▸ **Exercise prompt**
From the data below, return the exact lines starting at the line containing "presence := .absent" and ending at the line containing "receive queue. -/", both included, and nothing else.

[Saved entries]
_ _ _ _

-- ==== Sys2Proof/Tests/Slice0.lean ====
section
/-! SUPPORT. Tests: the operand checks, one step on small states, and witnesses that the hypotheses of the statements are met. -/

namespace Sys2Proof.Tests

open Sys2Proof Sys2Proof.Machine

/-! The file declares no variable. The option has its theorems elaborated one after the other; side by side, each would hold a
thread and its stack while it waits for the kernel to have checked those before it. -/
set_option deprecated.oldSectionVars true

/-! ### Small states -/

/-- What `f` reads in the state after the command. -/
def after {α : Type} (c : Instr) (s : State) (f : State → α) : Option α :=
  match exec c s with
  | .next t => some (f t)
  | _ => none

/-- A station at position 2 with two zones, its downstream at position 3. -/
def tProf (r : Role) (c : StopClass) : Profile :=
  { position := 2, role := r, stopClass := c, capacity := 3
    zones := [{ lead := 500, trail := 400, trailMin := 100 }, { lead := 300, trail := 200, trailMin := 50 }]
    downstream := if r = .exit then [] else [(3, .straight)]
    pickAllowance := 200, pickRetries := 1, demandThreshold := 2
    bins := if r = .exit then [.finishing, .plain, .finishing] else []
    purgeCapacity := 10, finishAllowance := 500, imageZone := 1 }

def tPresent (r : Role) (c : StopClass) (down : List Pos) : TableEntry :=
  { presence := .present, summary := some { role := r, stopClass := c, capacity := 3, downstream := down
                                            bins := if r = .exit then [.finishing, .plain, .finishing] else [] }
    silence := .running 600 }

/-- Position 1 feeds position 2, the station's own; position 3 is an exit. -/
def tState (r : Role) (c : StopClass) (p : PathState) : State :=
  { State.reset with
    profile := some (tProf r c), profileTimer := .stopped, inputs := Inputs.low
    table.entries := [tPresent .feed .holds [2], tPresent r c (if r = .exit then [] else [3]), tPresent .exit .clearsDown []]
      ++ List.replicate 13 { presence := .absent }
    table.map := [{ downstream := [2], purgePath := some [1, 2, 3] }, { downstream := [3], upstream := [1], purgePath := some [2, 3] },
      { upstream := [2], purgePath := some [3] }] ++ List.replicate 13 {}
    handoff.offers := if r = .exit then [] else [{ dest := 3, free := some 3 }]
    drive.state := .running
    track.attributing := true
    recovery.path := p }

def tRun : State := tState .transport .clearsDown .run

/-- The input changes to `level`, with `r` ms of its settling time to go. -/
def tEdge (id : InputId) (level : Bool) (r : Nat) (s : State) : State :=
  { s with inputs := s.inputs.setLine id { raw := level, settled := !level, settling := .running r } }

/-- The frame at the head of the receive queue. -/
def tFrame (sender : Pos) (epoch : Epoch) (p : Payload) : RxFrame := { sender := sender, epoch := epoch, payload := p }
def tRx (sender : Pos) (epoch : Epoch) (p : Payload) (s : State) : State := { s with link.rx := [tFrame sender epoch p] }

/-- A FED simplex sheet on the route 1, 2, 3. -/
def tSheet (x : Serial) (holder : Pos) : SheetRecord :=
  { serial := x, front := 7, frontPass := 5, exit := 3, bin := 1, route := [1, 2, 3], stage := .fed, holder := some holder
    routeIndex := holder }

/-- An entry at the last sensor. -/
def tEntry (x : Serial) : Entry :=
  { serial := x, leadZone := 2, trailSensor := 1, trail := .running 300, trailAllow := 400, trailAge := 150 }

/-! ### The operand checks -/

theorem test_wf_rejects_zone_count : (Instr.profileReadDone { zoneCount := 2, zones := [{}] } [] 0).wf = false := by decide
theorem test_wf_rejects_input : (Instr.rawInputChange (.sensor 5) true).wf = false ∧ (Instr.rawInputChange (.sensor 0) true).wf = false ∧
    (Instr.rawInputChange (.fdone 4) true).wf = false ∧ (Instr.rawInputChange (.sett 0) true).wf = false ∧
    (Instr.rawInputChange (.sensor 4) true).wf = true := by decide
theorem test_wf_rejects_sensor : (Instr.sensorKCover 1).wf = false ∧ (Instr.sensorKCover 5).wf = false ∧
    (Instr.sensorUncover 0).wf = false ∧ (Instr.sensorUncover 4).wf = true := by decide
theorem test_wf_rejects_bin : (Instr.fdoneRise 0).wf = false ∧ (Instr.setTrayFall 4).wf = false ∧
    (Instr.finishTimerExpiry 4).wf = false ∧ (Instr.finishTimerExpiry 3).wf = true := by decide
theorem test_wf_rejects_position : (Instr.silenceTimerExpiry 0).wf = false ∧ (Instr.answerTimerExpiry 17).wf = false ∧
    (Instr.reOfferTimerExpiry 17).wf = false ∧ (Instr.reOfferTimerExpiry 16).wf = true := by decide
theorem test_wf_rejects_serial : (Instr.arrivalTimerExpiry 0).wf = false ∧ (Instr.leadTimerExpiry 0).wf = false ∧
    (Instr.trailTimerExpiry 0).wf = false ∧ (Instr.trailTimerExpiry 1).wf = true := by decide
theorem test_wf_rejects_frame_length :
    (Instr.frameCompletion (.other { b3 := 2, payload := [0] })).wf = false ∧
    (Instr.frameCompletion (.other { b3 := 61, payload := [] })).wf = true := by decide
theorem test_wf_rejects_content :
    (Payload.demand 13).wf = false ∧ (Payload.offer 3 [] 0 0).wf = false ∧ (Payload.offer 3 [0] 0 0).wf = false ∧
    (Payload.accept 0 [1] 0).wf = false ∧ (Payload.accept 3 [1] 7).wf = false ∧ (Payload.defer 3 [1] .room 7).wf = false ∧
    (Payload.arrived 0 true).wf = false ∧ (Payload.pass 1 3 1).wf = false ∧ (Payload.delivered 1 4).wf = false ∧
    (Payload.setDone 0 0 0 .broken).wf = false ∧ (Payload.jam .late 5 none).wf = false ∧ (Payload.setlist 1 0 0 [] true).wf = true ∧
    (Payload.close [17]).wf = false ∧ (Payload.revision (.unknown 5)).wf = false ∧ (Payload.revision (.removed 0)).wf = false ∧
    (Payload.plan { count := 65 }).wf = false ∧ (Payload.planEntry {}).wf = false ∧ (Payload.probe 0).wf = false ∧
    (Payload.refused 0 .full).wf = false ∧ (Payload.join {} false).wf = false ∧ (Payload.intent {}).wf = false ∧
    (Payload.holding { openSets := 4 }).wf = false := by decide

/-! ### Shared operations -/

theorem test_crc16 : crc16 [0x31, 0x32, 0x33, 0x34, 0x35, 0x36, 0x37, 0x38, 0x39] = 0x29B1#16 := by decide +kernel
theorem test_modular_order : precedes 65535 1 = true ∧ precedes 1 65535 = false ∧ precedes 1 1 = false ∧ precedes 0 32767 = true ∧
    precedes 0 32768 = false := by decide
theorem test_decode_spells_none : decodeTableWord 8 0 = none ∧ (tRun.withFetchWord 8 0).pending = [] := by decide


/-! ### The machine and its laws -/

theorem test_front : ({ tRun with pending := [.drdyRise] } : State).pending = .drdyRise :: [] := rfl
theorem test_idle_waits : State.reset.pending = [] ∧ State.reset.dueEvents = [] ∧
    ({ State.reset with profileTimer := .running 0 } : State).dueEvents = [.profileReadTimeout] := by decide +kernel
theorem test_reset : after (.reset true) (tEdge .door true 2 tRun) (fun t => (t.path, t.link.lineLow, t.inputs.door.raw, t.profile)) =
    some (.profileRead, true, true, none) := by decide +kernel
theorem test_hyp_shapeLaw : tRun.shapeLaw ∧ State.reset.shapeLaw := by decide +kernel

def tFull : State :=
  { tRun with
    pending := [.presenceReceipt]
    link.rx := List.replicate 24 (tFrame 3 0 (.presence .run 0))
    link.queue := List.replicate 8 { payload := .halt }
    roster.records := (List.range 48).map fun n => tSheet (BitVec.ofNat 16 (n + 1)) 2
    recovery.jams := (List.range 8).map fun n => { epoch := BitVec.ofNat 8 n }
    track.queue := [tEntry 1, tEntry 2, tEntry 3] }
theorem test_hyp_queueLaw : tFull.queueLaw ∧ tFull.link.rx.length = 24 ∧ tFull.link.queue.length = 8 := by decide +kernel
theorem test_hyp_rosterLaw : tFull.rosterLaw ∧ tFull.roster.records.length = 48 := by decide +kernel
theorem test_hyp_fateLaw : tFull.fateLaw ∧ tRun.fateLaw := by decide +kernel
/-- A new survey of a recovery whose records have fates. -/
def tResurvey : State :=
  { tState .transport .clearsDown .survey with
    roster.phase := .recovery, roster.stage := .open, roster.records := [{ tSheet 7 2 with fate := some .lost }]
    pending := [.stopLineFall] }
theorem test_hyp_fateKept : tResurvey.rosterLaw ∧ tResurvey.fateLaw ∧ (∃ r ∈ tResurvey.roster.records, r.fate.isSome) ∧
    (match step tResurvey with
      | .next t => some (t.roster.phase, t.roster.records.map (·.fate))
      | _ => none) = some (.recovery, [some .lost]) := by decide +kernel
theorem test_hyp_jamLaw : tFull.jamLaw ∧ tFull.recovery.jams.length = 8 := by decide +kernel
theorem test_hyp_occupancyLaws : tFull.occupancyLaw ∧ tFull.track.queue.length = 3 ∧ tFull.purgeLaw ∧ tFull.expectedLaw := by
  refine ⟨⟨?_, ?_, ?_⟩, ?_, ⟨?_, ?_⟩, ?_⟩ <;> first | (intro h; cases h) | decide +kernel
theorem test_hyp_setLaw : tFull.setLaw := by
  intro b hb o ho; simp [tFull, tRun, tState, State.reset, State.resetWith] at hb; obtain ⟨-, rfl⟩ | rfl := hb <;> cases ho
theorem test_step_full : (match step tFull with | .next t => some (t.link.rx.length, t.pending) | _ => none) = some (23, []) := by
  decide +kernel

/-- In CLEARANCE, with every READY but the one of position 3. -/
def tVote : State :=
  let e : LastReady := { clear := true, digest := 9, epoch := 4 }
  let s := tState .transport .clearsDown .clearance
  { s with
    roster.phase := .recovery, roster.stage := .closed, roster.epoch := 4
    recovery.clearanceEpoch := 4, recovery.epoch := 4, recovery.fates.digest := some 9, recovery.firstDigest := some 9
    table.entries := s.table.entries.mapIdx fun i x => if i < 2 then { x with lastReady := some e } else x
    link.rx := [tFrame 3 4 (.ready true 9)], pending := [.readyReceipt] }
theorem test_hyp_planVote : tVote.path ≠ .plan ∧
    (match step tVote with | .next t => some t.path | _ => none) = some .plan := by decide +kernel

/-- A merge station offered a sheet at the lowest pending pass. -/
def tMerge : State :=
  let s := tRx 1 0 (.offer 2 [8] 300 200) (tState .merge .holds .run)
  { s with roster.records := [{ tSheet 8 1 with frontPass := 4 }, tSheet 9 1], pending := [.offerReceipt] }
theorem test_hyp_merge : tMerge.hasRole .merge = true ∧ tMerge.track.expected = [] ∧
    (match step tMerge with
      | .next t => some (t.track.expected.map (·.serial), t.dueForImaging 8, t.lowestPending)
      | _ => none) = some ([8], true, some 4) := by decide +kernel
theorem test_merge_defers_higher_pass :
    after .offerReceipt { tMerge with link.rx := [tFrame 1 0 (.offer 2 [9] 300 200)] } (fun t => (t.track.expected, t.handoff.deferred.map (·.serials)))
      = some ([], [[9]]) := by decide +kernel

_ _ _ _

▸ **Written response**
      ++ List.replicate 13 { presence := .absent }
    table.map := [{ downstream := [2], purgePath := some [1, 2, 3] }, { downstream := [3], upstream := [1], purgePath := some [2, 3] },
      { upstream := [2], purgePath := some [3] }] ++ List.replicate 13 {}
    handoff.offers := if r = .exit then [] else [{ dest := 3, free := some 3 }]
    drive.state := .running
    track.attributing := true
    recovery.path := p }

def tRun : State := tState .transport .clearsDown .run

/-- The input changes to `level`, with `r` ms of its settling time to go. -/
def tEdge (id : InputId) (level : Bool) (r : Nat) (s : State) : State :=
  { s with inputs := s.inputs.setLine id { raw := level, settled := !level, settling := .running r } }

/-- The frame at the head of the receive queue. -/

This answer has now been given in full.